* _MATERIAL FOR THIS TASK_

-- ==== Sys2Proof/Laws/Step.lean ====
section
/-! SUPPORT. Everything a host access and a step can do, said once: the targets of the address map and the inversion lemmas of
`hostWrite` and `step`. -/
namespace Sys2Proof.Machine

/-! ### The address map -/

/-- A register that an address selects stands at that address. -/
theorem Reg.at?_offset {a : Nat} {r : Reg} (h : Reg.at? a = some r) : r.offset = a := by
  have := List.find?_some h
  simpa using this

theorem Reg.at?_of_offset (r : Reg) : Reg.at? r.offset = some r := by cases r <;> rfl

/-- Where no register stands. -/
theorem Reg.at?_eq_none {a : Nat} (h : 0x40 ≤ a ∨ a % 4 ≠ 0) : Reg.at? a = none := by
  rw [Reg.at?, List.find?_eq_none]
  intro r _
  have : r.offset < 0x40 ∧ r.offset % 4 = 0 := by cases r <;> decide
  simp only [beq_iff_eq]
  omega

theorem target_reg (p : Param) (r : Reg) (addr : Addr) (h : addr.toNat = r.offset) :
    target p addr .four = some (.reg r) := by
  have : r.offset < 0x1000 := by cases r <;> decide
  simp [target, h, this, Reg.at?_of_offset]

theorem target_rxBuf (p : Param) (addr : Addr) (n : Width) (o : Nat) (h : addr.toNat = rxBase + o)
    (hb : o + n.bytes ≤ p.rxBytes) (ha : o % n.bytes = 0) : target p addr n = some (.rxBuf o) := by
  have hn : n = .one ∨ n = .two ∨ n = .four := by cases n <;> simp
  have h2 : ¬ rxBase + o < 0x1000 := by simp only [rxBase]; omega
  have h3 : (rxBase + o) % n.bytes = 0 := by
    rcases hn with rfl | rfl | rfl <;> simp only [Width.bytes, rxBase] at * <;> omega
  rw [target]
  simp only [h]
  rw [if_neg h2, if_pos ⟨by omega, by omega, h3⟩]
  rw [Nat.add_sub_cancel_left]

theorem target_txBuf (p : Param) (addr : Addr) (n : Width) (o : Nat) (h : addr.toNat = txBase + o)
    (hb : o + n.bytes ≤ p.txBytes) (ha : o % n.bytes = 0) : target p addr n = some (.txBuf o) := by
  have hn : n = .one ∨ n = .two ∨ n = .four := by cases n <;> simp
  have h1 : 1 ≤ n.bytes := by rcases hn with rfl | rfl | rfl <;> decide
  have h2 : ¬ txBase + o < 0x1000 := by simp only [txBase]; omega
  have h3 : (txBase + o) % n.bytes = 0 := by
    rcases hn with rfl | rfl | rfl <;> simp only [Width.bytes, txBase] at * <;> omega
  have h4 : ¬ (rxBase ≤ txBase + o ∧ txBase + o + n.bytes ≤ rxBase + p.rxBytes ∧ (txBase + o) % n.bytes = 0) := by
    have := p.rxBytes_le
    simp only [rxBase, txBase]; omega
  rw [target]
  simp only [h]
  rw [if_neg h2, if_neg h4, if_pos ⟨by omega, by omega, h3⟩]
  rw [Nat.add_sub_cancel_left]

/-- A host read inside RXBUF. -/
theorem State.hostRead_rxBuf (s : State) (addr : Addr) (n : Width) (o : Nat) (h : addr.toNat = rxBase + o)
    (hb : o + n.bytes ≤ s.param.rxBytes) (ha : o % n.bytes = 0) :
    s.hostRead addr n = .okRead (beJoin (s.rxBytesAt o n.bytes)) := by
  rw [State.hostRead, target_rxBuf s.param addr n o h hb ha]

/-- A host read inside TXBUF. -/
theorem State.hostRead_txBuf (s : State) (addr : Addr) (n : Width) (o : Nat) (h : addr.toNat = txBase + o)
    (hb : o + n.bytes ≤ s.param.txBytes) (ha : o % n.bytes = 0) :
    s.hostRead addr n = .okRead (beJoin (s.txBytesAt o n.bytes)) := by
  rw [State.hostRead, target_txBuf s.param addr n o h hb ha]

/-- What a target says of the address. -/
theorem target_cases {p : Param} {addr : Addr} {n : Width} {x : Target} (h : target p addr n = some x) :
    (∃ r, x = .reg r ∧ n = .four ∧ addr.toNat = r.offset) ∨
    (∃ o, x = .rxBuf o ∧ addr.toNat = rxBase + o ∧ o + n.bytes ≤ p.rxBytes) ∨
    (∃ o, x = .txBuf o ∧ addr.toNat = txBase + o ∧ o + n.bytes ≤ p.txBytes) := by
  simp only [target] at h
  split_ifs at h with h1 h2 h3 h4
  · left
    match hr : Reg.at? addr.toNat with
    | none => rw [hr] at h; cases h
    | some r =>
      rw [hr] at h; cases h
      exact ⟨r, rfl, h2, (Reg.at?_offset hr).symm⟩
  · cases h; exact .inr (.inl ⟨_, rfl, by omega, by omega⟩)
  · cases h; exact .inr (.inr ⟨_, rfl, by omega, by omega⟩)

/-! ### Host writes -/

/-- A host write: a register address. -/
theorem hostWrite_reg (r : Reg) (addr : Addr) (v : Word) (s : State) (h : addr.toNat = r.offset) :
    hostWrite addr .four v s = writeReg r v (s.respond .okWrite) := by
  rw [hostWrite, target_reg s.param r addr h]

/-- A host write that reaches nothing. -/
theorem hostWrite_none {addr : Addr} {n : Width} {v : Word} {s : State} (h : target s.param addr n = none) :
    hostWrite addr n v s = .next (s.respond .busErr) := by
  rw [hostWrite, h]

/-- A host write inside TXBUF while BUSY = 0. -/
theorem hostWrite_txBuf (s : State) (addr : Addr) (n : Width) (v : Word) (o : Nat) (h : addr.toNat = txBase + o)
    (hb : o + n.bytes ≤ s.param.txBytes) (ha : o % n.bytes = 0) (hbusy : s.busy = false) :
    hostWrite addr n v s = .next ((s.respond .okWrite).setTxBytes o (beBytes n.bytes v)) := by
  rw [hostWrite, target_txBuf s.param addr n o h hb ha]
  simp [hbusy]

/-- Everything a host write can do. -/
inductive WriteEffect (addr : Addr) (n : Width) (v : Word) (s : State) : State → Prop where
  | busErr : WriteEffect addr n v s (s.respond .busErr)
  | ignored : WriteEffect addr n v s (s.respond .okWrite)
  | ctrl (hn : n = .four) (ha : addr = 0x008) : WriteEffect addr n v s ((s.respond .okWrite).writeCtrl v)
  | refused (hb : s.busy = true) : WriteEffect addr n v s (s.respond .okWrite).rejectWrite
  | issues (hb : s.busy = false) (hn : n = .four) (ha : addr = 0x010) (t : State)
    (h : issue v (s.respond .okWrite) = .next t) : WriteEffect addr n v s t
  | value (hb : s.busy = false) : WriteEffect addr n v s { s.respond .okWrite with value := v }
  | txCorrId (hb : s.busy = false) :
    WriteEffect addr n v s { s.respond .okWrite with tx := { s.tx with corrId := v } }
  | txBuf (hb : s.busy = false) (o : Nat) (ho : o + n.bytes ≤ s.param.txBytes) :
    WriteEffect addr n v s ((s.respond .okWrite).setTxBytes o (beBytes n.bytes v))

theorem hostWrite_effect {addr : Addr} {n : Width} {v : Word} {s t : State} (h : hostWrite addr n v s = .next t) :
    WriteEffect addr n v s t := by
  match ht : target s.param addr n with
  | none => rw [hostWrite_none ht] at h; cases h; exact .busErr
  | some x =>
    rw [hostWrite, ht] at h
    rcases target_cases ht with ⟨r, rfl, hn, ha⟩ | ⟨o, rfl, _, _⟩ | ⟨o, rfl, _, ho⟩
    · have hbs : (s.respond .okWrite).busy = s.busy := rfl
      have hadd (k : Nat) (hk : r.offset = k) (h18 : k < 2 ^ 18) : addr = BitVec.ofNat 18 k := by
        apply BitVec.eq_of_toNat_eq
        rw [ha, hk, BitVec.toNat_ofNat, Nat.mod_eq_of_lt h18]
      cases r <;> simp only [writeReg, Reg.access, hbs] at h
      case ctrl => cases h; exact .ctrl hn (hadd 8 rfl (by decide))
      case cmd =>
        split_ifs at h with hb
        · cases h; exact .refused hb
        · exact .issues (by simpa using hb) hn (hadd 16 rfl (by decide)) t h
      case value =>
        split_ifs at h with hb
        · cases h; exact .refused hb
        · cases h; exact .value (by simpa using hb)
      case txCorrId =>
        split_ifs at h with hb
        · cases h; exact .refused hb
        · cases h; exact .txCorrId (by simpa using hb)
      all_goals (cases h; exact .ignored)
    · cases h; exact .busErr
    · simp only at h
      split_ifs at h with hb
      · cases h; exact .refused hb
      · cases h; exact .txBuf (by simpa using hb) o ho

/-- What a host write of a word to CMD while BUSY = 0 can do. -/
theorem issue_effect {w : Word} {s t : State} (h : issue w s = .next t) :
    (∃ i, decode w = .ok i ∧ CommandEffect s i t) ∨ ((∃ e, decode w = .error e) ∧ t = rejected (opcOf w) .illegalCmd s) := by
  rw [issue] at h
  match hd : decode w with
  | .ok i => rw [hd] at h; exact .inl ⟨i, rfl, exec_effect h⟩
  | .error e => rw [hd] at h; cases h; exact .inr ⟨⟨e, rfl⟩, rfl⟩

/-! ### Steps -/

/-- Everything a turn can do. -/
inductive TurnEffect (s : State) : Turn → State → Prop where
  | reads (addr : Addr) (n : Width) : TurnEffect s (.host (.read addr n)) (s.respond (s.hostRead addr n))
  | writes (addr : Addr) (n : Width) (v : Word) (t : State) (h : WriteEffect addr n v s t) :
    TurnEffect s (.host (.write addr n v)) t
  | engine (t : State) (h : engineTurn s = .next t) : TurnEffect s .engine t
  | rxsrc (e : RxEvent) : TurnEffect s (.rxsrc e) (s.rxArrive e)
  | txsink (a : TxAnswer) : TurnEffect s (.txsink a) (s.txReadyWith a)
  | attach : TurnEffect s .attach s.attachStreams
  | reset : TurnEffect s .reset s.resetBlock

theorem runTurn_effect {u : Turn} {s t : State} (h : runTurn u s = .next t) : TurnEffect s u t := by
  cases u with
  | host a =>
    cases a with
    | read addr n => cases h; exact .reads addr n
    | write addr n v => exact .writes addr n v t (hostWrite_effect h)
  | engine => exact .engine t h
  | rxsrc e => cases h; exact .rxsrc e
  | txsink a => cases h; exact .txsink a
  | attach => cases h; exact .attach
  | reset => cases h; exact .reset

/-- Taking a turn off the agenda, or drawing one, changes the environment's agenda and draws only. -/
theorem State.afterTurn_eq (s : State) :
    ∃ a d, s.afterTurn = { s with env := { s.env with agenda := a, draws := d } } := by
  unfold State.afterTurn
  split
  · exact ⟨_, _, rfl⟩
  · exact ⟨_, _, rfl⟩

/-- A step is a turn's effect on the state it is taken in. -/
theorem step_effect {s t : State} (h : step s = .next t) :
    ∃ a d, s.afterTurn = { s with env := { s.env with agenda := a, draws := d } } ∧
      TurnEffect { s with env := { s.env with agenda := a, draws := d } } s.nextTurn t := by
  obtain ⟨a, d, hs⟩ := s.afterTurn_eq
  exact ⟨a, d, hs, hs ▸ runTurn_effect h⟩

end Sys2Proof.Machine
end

==

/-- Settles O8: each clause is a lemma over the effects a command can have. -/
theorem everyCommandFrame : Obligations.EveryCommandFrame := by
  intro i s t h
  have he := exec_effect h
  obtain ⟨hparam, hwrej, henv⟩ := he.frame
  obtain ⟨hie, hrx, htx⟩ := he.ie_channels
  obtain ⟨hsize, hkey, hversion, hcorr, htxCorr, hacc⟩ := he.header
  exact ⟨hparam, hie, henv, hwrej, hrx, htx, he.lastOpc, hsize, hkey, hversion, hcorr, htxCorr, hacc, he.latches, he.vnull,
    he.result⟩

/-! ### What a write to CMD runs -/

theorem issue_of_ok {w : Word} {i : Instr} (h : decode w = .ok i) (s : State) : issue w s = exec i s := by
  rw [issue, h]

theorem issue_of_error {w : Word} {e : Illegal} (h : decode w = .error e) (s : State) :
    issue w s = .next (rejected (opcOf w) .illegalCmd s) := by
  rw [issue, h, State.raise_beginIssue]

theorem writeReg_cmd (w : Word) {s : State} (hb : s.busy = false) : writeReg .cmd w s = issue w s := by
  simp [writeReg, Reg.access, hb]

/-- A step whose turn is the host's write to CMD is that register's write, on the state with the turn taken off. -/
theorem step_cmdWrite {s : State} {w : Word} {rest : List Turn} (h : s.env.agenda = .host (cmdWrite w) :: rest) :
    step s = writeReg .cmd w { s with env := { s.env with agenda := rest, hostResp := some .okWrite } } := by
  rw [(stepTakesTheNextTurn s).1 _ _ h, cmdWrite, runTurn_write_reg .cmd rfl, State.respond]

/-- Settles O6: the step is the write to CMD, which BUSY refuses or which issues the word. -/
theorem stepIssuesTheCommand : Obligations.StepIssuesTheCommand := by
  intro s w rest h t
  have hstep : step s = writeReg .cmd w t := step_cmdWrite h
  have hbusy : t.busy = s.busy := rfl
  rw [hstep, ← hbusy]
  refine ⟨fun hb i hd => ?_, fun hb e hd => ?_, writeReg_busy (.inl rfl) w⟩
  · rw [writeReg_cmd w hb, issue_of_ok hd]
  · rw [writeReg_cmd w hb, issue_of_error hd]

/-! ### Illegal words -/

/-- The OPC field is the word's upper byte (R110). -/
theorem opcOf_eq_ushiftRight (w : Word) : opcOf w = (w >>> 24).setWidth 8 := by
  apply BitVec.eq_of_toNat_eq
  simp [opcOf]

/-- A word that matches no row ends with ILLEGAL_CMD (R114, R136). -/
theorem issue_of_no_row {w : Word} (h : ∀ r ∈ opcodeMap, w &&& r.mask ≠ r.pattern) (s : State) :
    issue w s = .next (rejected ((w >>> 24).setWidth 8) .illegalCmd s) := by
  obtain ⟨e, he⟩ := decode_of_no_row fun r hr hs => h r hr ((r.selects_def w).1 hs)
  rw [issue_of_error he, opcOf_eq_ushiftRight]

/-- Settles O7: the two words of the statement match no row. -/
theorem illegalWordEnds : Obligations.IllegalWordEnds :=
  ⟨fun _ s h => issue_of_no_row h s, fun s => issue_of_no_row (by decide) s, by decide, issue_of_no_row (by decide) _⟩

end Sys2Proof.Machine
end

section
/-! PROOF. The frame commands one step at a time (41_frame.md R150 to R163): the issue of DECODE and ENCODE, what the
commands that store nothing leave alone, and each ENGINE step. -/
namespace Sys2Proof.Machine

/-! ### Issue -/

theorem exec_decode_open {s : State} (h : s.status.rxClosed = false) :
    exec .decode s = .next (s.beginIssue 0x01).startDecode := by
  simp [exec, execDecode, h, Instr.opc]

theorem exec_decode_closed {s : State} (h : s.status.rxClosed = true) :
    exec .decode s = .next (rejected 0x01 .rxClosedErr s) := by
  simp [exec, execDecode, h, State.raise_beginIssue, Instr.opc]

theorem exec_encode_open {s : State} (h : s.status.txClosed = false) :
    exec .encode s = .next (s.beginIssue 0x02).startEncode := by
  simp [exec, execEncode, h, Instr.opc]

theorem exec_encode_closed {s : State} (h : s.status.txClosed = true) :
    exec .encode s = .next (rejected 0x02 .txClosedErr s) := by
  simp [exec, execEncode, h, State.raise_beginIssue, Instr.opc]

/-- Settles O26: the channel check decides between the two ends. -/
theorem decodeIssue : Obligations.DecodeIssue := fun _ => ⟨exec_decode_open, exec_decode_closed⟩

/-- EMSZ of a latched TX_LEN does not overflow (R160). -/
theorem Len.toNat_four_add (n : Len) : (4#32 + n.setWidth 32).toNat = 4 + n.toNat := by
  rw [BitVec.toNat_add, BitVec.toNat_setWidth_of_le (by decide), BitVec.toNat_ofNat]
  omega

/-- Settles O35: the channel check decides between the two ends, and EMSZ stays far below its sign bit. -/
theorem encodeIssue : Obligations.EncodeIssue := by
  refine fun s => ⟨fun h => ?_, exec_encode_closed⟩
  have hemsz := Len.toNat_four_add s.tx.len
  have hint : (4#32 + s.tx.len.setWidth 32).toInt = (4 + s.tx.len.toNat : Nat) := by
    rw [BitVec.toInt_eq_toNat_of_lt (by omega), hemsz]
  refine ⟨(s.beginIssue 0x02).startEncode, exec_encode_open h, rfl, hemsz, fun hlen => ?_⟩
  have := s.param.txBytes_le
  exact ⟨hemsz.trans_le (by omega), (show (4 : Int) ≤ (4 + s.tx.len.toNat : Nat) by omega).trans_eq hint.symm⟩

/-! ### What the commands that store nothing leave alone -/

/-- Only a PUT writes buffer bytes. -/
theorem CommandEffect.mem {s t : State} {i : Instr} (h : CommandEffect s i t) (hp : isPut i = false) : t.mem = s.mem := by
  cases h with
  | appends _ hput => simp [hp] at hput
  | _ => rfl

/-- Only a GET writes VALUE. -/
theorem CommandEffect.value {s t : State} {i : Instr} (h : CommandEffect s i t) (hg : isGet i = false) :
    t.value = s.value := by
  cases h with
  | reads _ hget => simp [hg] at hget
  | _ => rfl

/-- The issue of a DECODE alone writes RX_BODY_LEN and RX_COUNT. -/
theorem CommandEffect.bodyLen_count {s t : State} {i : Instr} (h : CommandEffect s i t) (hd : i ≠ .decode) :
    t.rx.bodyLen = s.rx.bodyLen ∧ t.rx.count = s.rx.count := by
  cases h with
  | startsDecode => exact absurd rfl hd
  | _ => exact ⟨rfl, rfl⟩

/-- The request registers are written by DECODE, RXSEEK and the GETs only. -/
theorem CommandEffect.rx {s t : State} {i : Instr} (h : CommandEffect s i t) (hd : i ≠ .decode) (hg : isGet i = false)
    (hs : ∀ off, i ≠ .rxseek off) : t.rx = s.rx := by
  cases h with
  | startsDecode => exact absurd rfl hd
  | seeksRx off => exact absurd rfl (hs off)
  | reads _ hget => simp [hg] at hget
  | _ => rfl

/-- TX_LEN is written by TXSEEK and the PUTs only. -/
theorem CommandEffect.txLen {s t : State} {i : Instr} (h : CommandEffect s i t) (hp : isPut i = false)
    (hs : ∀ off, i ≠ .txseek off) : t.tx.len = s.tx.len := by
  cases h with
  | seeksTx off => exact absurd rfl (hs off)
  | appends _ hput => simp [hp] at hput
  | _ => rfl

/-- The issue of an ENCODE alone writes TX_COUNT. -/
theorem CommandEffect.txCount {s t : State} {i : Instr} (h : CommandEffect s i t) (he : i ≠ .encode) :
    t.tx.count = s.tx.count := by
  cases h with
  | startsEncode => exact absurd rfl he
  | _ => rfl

* _WHAT TO DO_
Starting at the line above that contains "-- ==== Sys2Proof/Laws/Step.lean", write out each line exactly until the line that contains "theorem Reg.at?_of_offset (r" has been written, and stop there.

* _OUTPUT OF THE EXERCISE_
-- ==== Sys2Proof/Laws/Step.lean ====
section
/-! SUPPORT. Everything a host access and a step can do, said once: the targets of the address map and the inversion lemmas of
`hostWrite` and `step`. -/
namespace Sys2Proof.Machine

/-! ### The address map -/

/-- A register that an address selects stands at that address. -/
theorem Reg.at?_offset {a : Nat} {r : Reg} (h : Reg.at? a = some r) : r.offset = a := by
  have := List.find?_some h
  simpa using this

theorem Reg.at?_of_offset (r : Reg) : Reg.at? r.offset = some r := by cases r <;> rfl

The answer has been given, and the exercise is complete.